[Source records]
/-! ## Uncorrectable errors -/

/-- R191, R202, R249, R281: a scratchpad load due now whose data hold an uncorrectable error does not land, and the cause ECC
ends its context; a store over such data clears the error; a far load of such data, and an atomic or a reduction on them,
fault with ECC and write nothing; an array op that reads such data ends the context, its cells as they were, and its tiles but for
what a `vtwr` still owes them. -/
def Obligations.UncorrectableErrors : Prop :=
  (∀ (s : State) (n : Nat) (e : Deferred) (x : Trapped), (s.ctx n).level.deferred = [e] →
    e.due ≤ (s.ctx n).level.count → e.slot < 7 →
    (∀ d ty a, e.eff = .loadScalar d ty a → (s.ctx n).mat.queue = [] → (∃ i, i < Ty.width ty / 8 ∧ s.spBad n (a + i) = true) →
      s.landDue n = .broken) ∧
    (∀ size lane a v, e.eff = .store 0 size 0 [(lane, a, v)] →
      ∃ t, s.landDue n = .landed t ∧ ∀ i, i < size → t.spBad n (a + i) = false) ∧
    (x.cause = .ecc → ((s.takeTrap n x (s.ctx n).pc).ctx n).life.state = .draining)) ∧
  (∀ (s : State) (n pa : Nat) (r : PortReq) (h : Hdr) (f : MemF), s.quiet n r → s.mapsTo n r pa false → 2 ≤ f.scope →
    s.isBad pa r.size = true →
    (r.work = .op (.ldf h f) → r.size ≤ 8 → ∃ t x, exec (.farLoadPerform n r.id (List.range 64)) s = .next t ∧
      x.cause = .ecc ∧ t.faults n r x ∧ s.sameMemory t) ∧
    (r.work = .op (.amo h f) → ∃ t x, exec (.amoPerform n r.id) s = .next t ∧ x.cause = .ecc ∧ t.faults n r x ∧
      s.sameMemory t) ∧
    (r.work = .op (.red h f) → ∃ t x, exec (.redPerform n r.id) s = .next t ∧ x.cause = .ecc ∧ t.faults n r x ∧
      s.sameMemory t)) ∧
  (∀ (s : State) (n : Nat) (q : ArrayOp) (rest : List ArrayOp) (k : Nat), (s.ctx n).mat.queue = q :: rest →
    s.isServed n q = true → (s.ctx n).life.state = .ready → k ∈ (s.ctx n).mat.bad → q.isRead k = true →
    ∃ t, exec (.arrayOpPerform n) s = .next t ∧ (t.ctx n).life.state = .draining ∧ (t.ctx n).mat.acc = (s.ctx n).mat.acc ∧
      ((∀ d ∈ (s.ctx n).allDeferred, ∀ i ws, d.eff ≠ .tileBytes i ws) → (t.ctx n).mat.tiles = (s.ctx n).mat.tiles))

/-! ## Far accesses performed -/

/-- R246, R247, R250, R253, R255: an atomic whose port is otherwise quiet replaces the location's bytes by the new value and answers
with the old one, a failed `cas` writes nothing, a `red` answers nothing and leaves the port; a `wta` returns the word at once when it differs or
its timeout is zero, and otherwise waits at the home agent until its cycles have run out and no envelope holds its line. -/
def Obligations.AtomicsAndWaitsPerform : Prop :=
  (∀ (s : State) (n pa : Nat) (r : PortReq) (h : Hdr) (f : MemF), s.quiet n r → s.mapsTo n r pa false →
    s.isBad pa r.size = false →
    let k := 2 ^ (8 * r.size)
    let m := natOfBytes (s.bytes pa r.size)
    let new := natBytes r.size (atomicNew h.typ f.aop m (r.w1.toNat % k))
    (r.work = .op (.amo h f) → ∃ t, exec (.amoPerform n r.id) s = .next t ∧ t.bytes pa r.size = new ∧
      s.sameOutside t pa r.size ∧ s.answered t n r [(f.d.toNat, extendTyped h.typ m)]) ∧
    (r.work = .op (.cas h f) → ∃ t, exec (.casPerform n r.id) s = .next t ∧
      t.bytes pa r.size = (if m = r.w1.toNat % k then natBytes r.size (r.w2.toNat % k) else s.bytes pa r.size) ∧
      s.sameOutside t pa r.size ∧ s.answered t n r [(f.d.toNat, extendTyped h.typ m)]) ∧
    (r.work = .op (.red h f) → ∃ t, exec (.redPerform n r.id) s = .next t ∧ t.bytes pa r.size = new ∧
      s.sameOutside t pa r.size ∧ (t.ctx n).port.queue = [])) ∧
  (∀ (s : State) (n pa : Nat) (r : PortReq) (h : Hdr) (f : MemF), r.work = .op (.wta h f) →
    (s.quiet n r → s.mapsTo n r pa false → s.isBad pa 8 = false → (s.dword pa ≠ r.w1 ∨ r.w2 = 0) →
      ∃ t, exec (.wtaArrival n r.id) s = .next t ∧ s.answered t n r [(f.d.toNat, s.dword pa)] ∧ s.sameMemory t) ∧
    (s.quiet n r → s.mapsTo n r pa false → s.isBad pa 8 = false → s.dword pa = r.w1 → r.w2 ≠ 0 → (∀ k, s.waitsAt k < 1024) →
      ∃ t, exec (.wtaArrival n r.id) s = .next t ∧
        (t.ctx n).port.queue = [{ r with stage := .waiting, landing := true, pa := pa }] ∧ s.sameMemory t) ∧
    ((s.ctx n).port.queue = [r] → r.stage = .waiting → r.landing = true → (s.ctx n).port.landings = [] →
      (s.ctx n).life.mute = false → (s.ctx n).life.state = .stalled → s.isHeld r.pa 8 = false →
      r.deadline ≤ (s.core (coreOf n)).cycle.toNat →
      ∃ t, exec (.wtaTimeout n r.id) s = .next t ∧ s.answered t n r [(f.d.toNat, s.dword r.pa)]))

/-- R41, R198, R199, R209: a far load at device scope answers with the bytes of HBM, and in HINT mode with the hint `none` it
leaves the L2 without its line; a far store at device scope writes its bytes, is performed, and leaves every other byte. -/
def Obligations.FarAccessesPerform : Prop :=
  ∀ (s : State) (n pa : Nat) (r : PortReq) (h : Hdr) (f : MemF), s.quiet n r → s.mapsTo n r pa false → 2 ≤ f.scope →
    let all := List.range 64
    (r.work = .op (.ldf h f) → r.size ≤ 8 → s.isBad pa r.size = false →
      ∃ t, exec (.farLoadPerform n r.id all) s = .next t ∧
        s.answered t n r [(f.d.toNat, loadedValue h.typ (s.bytes pa r.size))] ∧ s.sameMemory t ∧
        ((s.part (partOf (s.ctx n).id.vf)).hint = true → f.fn.extractLsb' 6 2 = 3 → (∀ x ∈ s.l2.lines, x.line ≠ pa / 64) →
          t.l2 = s.l2)) ∧
    (r.work = .op (.vldf h f) → s.isBad pa 512 = false →
      ∃ t, exec (.farLoadPerform n r.id all) s = .next t ∧ (t.ctx n).port.queue = [] ∧
        (t.ctx n).port.landings = [{ id := r.id, vector := some (f.d.toNat, s.bytes pa 512) }] ∧ s.sameMemory t) ∧
    (r.work = .op (.stf h f) → r.size ≤ 8 →
      ∃ t, exec (.farStorePerform n r.id all) s = .next t ∧ t.bytes pa r.size = natBytes r.size r.w1.toNat ∧
        s.sameOutside t pa r.size ∧ (t.entry n r.id).any (fun q => q.stage == .performed) = true) ∧
    (r.work = .op (.vstf h f) → r.vec.length = 512 →
      ∃ t, exec (.farStorePerform n r.id all) s = .next t ∧ t.bytes pa 512 = r.vec ∧ s.sameOutside t pa 512 ∧
        (t.entry n r.id).any (fun q => q.stage == .performed) = true)

/-- R30, R53, R200, R201, R205, R206: a prefetch leaves the port; an acknowledged access leaves it and its signal is complete;
data reach the landing buffer, once it has an entry for them; a refused ember load may be sent again; a complete signal adds its amount to the semaphore,
which saturates. -/
def Obligations.PortAnswers : Prop :=
  (∀ (s : State) (n id : Nat) (r g : PortReq) (h : Hdr) (f : MemF),
    (r.work = .op (.pref h f) → s.quiet n r → s.prefMiss n r = none →
      ∃ t, exec (.farLoadPerform n r.id []) s = .next t ∧ (t.ctx n).port.queue = []) ∧
    (r.work = .op (.cflush h f) → s.quiet n r →
      ∃ t, exec (.farStorePerform n r.id []) s = .next t ∧ (t.ctx n).port.queue = [{ r with stage := .performed }] ∧
        s.sameMemory t) ∧
    (∀ k v, (s.ctx n).port.queue = [r, g] → r.stage = .performed → r.sig = some g.id → g.id ≠ r.id → g.work = .signal k v →
      ∃ t, exec (.farStoreAck n r.id) s = .next t ∧ (t.ctx n).port.queue = [{ g with stage := .pending }]) ∧
    (∃ t, exec (.landingDataArrival n id) s = .next t ∧ (t.ctx n).port.landings =
      (s.ctx n).port.landings.map fun l =>
        if l.id = id ∧ (l.queued = false ∨ (s.ctx n).landingRoom l.slots = true) then { l with arrived := true, queued := false }
        else l) ∧
    ((s.ctx n).port.queue = [r] → r.stage = .refused →
      ∃ t, exec (.emberLoadResend n r.id) s = .next t ∧ (t.ctx n).port.queue = [{ r with stage := .pending }])) ∧
  (∀ (s : State) (n k v : Nat) (r : PortReq), s.quiet n r → r.work = .signal k v →
    ∃ t, exec (.semaphoreSignal n r.id) s = .next t ∧ t.sem n k = min 0xFFFF (s.sem n k + v) ∧
      (t.ctx n).port.queue = [] ∧ s.sameMemory t)

/-- R202, R251, R434, R435: a later fault that reaches the port puts its access in the replay list and enters the handler; while
the handler runs one of level-0 work is held, and one of level-1 work after the return is NESTED and ends the context; a
reduction's fault becomes a REDLOG entry instead. -/
def Obligations.LaterFaults : Prop :=
  ∀ (s : State) (n : Nat) (r : PortReq) (x : Trapped), (s.ctx n).port.queue = [r] →
    (s.ctx n).port.faults = [⟨r.id, x⟩] → (s.ctx n).life.state = .ready →
    (r.isRed = false → (s.ctx n).routines = [] → x.cause.isFatal = false →
      ((s.ctx n).trap.tl = true → r.level = false → (s.ctx n).trap.held = [] →
        ∃ t, exec (.farFaultArrival n r.id) s = .next t ∧ (t.ctx n).trap.held = [x] ∧ (t.ctx n).trap.tl = true ∧
          (t.ctx n).pc = (s.ctx n).pc ∧ (t.ctx n).port.queue = []) ∧
      ((s.ctx n).trap.tl = false → r.level = true →
        ∃ t, exec (.farFaultArrival n r.id) s = .next t ∧ (t.ctx n).life.state = .draining)) ∧
    (r.isRed = false → (s.ctx n).routines = [] → (s.ctx n).trap.tl = false → (s.ctx n).trap.handler ≠ 0 → r.level = false →
      (s.ctx n).trap.list = [] → x.cause.isFatal = false →
      ∃ t, exec (.farFaultArrival n r.id) s = .next t ∧
        (t.ctx n).trap.list = [{ r with stage := .pending, landing := false, immed := false }] ∧
        (t.ctx n).trap.tl = true ∧ (t.ctx n).trap.cause = BitVec.ofNat 8 x.cause.code ∧
        (t.ctx n).pc = (s.ctx n).trap.handler ∧ (t.ctx n).port.queue = [] ∧ (t.ctx n).port.faults = []) ∧
    (r.isRed = true → (s.ctx n).ctl.redlog.length < 32 →
      ∃ t e, exec (.redlogAppend n r.id) s = .next t ∧ (t.ctx n).ctl.redlog = (s.ctx n).ctl.redlog ++ [e] ∧
        e.addr = r.addr ∧ (t.ctx n).port.queue = [] ∧ (t.ctx n).trap.tl = (s.ctx n).trap.tl)

/-- R256 to R260: an arrival, a release, a leaving and a remote signal at the set's home agent; an arrival of a context that is no
member any more is NOTMEMBER. -/
def Obligations.SetEvents : Prop :=
  ∀ (s : State) (n m : Nat) (r : PortReq) (h : Hdr) (f : Tri),
    let k := (f.imm.extractLsb' 0 8).toNat
    let sem := (f.imm.extractLsb' 8 8).toNat
    let v := if f.fn.getLsbD 0 then (f.imm.extractLsb' 16 16).toNat else min r.addr.toNat 0xFFFF
    (s.quiet n r → r.work = .op (.barr h f) → n ∈ (s.set k).members → (s.ctx n).ctl.redlog = [] →
      ∃ t, exec (.barrierArrival n r.id) s = .next t ∧ t.set k = (s.set k).arrive n ∧ (t.ctx n).port.queue = []) ∧
    (s.quiet n r → r.work = .op (.barr h f) → n ∉ (s.set k).members →
      ∃ t, exec (.barrierArrival n r.id) s = .next t ∧ t.faults n r ⟨.perm, 0x21⟩ ∧ t.sets = s.sets) ∧
    (n ∈ (s.set k).released → (s.ctx n).life.state ≠ .saved →
      ∃ t, exec (.barrierRelease n k) s = .next t ∧ n ∉ (t.set k).released ∧
        (∀ d ∈ (t.ctx n).port.departs, d.set ≠ k) ∧ (t.ctx n).port.acquired = true) ∧
    (s.quiet n r → r.work = .op (.gleave h f) → n ∈ (s.set k).members →
      ∃ t, exec (.gleavePerform n r.id) s = .next t ∧ t.set k = (s.set k).leave n ∧ n ∉ (t.set k).members ∧
        (t.ctx n).port.queue = []) ∧
    (s.quiet n r → r.work = .op (.hsigr h f) → (s.set k).members = [m] → (s.ctx m).id.vf = (s.ctx n).id.vf →
      sem < (s.ctx m).id.semCount → (s.ctx m).life.state = .ready →
      ∃ t, exec (.hsigrDeliver n r.id) s = .next t ∧ t.sem m sem = min 0xFFFF (s.sem m sem + v))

PROBLEM REQUIREMENTS
In the records above, the line with "((s.ctx n).trap.tl = true" marks the start and the line with "((s.ctx n).trap.tl = false" marks the end; copy that stretch exactly, both lines included, and nothing else.

ANSWER
      ((s.ctx n).trap.tl = true → r.level = false → (s.ctx n).trap.held = [] →
        ∃ t, exec (.farFaultArrival n r.id) s = .next t ∧ (t.ctx n).trap.held = [x] ∧ (t.ctx n).trap.tl = true ∧
          (t.ctx n).pc = (s.ctx n).pc ∧ (t.ctx n).port.queue = []) ∧
      ((s.ctx n).trap.tl = false → r.level = true →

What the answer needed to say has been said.